(Exercise data begins)
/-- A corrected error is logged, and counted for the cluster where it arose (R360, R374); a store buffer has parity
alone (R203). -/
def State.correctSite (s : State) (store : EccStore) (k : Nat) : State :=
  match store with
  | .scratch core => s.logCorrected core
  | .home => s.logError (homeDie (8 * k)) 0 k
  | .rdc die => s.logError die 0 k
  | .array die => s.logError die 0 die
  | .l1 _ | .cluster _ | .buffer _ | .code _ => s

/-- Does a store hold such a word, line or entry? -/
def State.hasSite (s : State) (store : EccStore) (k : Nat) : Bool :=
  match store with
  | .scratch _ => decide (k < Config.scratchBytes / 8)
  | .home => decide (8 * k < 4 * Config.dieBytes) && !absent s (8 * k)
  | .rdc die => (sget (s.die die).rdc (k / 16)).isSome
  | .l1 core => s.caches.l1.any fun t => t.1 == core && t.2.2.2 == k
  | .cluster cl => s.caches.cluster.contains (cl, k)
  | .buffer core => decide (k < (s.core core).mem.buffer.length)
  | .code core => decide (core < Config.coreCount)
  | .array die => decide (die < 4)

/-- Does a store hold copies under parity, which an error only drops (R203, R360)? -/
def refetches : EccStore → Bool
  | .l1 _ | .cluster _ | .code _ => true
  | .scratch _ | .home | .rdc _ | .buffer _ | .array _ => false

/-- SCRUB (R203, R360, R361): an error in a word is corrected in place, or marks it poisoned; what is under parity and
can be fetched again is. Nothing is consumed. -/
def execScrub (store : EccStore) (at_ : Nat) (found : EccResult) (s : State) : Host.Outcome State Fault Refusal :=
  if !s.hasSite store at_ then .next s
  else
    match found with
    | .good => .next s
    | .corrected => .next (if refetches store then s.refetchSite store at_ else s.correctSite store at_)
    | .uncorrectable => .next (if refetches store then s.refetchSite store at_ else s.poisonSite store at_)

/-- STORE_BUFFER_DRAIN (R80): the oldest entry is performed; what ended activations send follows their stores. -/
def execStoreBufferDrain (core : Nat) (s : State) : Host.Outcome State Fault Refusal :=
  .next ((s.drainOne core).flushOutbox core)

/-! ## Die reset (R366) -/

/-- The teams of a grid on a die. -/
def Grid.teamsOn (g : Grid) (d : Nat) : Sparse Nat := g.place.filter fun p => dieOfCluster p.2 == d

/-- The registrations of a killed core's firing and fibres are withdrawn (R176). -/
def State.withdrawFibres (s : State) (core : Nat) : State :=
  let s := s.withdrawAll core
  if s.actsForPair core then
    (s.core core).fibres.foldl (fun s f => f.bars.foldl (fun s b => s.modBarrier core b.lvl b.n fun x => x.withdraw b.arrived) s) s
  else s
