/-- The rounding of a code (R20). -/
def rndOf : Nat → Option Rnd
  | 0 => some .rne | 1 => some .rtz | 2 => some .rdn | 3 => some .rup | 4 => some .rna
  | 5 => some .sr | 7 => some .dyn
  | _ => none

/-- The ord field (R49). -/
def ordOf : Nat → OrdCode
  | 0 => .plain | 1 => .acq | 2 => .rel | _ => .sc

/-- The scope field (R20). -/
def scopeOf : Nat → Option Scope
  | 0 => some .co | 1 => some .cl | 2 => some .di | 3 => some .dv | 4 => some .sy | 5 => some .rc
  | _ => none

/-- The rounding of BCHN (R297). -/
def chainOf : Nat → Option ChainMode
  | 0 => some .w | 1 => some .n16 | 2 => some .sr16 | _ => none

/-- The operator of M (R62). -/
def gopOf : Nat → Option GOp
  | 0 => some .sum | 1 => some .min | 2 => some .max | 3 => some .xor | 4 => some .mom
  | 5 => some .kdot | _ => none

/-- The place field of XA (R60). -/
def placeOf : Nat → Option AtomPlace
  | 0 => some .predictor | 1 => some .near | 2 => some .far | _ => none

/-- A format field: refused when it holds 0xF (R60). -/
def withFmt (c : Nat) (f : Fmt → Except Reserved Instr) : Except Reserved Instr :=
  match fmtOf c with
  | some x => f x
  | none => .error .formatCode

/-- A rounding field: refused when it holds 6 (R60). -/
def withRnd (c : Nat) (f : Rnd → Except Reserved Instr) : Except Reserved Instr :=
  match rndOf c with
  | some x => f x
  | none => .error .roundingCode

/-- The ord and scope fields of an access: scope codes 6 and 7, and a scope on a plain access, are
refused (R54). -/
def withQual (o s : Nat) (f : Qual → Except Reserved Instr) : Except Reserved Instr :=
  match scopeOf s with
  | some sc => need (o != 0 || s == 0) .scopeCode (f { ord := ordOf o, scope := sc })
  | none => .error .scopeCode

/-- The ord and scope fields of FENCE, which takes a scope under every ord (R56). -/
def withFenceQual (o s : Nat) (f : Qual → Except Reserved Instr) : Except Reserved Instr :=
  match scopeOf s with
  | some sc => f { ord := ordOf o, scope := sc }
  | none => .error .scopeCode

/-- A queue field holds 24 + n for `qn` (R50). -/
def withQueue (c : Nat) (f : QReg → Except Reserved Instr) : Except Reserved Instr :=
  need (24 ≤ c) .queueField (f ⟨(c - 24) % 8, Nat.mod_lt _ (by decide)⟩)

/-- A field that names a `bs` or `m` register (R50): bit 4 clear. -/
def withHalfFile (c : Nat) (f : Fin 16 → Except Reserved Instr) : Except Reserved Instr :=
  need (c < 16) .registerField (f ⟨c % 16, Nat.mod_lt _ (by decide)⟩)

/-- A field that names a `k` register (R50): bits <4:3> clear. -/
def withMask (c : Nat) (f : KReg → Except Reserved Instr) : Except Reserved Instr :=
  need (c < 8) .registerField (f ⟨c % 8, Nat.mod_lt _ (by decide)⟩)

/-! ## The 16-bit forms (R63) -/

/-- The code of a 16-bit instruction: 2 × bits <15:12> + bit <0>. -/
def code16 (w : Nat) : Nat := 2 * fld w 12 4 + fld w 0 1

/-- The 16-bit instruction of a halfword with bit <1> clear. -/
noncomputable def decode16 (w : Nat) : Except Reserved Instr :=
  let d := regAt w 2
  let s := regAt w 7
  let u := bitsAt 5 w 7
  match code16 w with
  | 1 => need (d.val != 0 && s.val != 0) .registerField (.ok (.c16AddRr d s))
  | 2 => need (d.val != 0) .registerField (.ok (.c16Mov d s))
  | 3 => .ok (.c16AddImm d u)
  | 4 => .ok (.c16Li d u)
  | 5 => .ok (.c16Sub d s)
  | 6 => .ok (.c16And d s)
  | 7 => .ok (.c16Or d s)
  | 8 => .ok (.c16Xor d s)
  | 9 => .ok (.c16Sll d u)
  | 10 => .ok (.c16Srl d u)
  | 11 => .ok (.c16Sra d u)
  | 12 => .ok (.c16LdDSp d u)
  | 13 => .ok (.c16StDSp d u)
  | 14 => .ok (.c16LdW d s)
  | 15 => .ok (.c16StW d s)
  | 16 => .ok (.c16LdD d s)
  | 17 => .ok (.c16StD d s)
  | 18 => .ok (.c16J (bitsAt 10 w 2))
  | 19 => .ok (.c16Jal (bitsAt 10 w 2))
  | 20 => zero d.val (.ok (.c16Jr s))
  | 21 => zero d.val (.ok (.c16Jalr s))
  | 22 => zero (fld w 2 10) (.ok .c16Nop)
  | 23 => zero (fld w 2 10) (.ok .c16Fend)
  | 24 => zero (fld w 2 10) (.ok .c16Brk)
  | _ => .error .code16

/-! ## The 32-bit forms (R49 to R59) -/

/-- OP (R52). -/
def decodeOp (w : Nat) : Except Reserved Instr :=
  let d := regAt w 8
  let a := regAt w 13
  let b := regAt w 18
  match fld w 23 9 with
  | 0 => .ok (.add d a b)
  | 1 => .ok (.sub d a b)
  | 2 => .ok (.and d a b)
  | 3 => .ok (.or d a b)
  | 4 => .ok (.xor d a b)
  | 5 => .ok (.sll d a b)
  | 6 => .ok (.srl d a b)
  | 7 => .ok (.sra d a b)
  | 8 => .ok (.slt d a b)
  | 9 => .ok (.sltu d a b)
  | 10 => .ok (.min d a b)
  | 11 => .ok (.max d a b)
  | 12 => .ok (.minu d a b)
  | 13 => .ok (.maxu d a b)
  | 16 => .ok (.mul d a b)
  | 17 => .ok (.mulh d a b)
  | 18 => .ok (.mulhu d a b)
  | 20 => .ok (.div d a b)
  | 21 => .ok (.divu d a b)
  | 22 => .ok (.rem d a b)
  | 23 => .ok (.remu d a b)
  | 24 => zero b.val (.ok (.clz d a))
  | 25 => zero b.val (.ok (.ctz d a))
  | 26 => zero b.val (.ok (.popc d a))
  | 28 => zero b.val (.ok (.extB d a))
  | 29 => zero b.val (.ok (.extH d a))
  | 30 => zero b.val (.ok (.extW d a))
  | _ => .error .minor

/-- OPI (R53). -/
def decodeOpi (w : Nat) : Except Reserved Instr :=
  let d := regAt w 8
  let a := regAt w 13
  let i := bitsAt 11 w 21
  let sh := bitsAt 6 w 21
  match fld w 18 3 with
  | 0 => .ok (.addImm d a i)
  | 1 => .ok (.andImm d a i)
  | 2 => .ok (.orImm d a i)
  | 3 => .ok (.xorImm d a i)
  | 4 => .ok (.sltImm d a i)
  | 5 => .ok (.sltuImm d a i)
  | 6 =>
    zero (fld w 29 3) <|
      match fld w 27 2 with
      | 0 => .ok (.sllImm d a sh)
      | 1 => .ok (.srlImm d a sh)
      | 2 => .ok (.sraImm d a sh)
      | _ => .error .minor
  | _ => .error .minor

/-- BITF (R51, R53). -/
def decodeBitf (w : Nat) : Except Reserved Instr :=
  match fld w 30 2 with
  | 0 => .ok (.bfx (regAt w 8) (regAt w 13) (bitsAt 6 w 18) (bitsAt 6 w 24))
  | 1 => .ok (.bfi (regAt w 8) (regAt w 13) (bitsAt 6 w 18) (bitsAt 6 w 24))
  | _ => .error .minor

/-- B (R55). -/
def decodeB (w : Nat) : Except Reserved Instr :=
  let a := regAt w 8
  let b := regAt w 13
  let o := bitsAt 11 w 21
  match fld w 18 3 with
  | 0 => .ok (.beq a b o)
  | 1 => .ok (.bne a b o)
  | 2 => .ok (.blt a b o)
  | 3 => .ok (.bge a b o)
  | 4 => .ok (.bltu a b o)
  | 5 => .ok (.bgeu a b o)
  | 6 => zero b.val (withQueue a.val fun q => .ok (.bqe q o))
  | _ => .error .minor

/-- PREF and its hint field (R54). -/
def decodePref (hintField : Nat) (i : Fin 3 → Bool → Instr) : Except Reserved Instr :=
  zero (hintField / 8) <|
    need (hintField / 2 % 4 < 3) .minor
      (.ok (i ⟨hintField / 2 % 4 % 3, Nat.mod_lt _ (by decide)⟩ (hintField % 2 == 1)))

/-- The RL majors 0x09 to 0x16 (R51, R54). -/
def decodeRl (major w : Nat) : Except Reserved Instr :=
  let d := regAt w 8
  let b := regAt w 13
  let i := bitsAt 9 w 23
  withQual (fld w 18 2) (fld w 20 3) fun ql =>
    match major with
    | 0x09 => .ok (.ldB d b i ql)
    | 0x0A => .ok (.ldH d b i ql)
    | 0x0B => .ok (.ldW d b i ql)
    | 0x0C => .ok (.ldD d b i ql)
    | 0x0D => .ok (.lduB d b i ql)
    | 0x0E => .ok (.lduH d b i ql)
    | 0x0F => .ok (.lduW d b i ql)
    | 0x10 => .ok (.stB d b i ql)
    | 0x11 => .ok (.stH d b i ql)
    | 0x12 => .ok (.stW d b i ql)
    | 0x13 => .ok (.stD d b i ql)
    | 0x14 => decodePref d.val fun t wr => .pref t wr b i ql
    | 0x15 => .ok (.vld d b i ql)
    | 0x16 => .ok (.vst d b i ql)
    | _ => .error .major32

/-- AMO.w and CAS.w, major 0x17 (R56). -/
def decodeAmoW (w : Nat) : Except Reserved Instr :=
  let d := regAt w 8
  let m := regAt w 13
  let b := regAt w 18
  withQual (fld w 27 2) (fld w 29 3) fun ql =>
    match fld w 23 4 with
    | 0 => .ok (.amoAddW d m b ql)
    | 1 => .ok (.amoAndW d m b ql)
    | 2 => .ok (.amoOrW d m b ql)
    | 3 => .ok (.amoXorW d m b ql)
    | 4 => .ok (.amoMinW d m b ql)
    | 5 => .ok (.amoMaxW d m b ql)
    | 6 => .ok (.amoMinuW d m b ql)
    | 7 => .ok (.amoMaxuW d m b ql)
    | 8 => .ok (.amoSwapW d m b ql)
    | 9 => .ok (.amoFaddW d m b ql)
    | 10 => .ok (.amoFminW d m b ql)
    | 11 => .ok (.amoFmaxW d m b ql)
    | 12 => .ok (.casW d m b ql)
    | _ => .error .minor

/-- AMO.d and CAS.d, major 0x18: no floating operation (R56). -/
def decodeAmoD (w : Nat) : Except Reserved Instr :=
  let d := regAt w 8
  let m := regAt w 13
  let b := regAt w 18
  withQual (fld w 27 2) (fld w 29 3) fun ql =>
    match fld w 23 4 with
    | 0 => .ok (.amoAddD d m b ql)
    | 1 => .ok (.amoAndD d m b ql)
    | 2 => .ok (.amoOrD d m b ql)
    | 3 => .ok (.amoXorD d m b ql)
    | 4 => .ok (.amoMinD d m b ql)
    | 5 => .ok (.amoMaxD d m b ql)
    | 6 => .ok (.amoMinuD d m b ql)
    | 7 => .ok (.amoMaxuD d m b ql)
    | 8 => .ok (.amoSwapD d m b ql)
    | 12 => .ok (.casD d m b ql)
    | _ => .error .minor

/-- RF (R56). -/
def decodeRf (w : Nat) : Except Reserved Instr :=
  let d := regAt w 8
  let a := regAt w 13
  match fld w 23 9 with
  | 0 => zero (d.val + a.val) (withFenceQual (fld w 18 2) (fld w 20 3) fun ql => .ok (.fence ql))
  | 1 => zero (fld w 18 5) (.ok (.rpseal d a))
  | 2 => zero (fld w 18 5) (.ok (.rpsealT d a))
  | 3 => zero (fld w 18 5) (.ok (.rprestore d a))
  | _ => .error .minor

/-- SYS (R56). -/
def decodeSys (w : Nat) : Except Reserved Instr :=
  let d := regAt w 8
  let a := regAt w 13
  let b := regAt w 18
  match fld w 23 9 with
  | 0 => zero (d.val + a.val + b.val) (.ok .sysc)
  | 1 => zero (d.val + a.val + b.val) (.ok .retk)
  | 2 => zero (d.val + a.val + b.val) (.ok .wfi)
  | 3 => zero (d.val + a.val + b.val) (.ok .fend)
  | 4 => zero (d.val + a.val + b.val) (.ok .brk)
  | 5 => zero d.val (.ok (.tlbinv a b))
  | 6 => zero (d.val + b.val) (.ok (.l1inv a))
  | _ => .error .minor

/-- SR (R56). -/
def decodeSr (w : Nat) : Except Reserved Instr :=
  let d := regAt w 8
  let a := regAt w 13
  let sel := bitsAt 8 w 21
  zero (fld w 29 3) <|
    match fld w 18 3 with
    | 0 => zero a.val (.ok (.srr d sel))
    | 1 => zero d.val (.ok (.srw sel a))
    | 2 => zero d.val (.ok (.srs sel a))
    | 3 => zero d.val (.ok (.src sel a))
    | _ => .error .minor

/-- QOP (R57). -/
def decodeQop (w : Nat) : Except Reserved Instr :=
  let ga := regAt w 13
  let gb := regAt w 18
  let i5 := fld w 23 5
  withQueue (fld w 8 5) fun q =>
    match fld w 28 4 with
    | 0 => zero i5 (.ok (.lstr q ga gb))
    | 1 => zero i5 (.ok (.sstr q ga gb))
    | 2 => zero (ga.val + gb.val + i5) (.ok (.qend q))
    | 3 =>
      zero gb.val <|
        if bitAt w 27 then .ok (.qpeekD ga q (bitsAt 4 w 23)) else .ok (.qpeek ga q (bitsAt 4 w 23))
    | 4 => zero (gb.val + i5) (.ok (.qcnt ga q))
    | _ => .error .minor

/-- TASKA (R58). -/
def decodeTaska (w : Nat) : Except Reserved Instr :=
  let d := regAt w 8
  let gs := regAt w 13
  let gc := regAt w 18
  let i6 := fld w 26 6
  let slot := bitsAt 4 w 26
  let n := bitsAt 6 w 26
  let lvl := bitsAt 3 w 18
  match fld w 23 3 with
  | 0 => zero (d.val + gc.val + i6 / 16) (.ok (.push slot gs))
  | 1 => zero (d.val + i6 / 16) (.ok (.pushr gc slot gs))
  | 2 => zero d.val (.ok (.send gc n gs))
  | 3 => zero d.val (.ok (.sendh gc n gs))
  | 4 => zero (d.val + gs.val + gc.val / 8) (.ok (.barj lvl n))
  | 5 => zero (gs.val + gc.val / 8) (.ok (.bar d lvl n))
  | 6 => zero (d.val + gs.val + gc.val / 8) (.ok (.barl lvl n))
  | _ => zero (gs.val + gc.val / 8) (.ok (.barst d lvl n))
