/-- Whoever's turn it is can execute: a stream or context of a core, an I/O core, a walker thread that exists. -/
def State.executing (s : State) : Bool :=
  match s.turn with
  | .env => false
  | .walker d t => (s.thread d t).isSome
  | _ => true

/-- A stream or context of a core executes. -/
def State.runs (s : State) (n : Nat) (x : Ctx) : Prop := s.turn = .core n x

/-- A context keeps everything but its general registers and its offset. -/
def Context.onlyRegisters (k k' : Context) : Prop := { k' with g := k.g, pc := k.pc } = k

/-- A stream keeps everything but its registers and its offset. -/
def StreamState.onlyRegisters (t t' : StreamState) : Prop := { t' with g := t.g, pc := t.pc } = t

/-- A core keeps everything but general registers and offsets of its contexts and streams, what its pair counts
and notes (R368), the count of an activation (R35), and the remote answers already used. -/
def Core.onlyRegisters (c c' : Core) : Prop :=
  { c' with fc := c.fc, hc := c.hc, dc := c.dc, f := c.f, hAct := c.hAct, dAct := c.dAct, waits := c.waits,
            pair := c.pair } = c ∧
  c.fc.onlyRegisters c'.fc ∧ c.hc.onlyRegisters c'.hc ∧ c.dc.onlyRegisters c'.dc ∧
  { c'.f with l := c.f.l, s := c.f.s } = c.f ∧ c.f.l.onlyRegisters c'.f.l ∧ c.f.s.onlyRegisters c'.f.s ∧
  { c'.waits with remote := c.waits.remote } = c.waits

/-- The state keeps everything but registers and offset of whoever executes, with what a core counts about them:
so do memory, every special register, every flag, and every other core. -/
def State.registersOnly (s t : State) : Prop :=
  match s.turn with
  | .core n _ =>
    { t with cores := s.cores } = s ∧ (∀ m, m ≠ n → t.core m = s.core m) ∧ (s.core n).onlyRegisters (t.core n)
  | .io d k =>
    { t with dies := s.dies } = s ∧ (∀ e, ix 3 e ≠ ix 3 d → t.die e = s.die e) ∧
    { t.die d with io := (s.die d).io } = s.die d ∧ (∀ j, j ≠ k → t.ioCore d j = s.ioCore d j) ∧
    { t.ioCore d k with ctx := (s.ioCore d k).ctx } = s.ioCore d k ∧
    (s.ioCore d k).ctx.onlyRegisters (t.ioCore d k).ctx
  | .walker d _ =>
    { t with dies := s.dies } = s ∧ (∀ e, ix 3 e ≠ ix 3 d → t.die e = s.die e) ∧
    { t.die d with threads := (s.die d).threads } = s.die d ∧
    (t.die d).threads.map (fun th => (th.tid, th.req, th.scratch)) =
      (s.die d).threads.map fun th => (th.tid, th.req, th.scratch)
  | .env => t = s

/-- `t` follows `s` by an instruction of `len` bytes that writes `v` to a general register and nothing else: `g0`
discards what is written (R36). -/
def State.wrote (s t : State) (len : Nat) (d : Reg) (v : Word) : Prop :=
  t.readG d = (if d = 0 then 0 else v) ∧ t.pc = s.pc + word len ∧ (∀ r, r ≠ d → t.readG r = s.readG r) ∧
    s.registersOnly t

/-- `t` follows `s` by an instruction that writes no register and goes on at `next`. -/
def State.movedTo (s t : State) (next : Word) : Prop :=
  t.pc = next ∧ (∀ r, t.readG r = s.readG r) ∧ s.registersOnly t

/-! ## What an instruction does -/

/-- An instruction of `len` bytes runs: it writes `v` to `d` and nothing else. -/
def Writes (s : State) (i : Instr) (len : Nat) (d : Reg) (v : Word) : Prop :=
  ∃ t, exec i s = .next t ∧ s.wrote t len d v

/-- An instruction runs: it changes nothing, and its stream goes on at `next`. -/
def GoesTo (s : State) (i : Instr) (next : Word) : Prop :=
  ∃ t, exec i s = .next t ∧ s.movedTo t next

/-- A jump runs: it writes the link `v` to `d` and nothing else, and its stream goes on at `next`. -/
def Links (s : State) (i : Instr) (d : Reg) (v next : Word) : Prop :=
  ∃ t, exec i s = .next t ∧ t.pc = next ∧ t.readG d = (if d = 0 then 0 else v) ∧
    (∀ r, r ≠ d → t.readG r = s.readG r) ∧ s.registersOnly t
(Exercise data ends)
Aim of the exercise ::
The answer must consist of each line from the data that includes the string "refused".

Expected answer ::
/-- A format field: refused when it holds 0xF (R60). -/
/-- A rounding field: refused when it holds 6 (R60). -/
refused (R54). -/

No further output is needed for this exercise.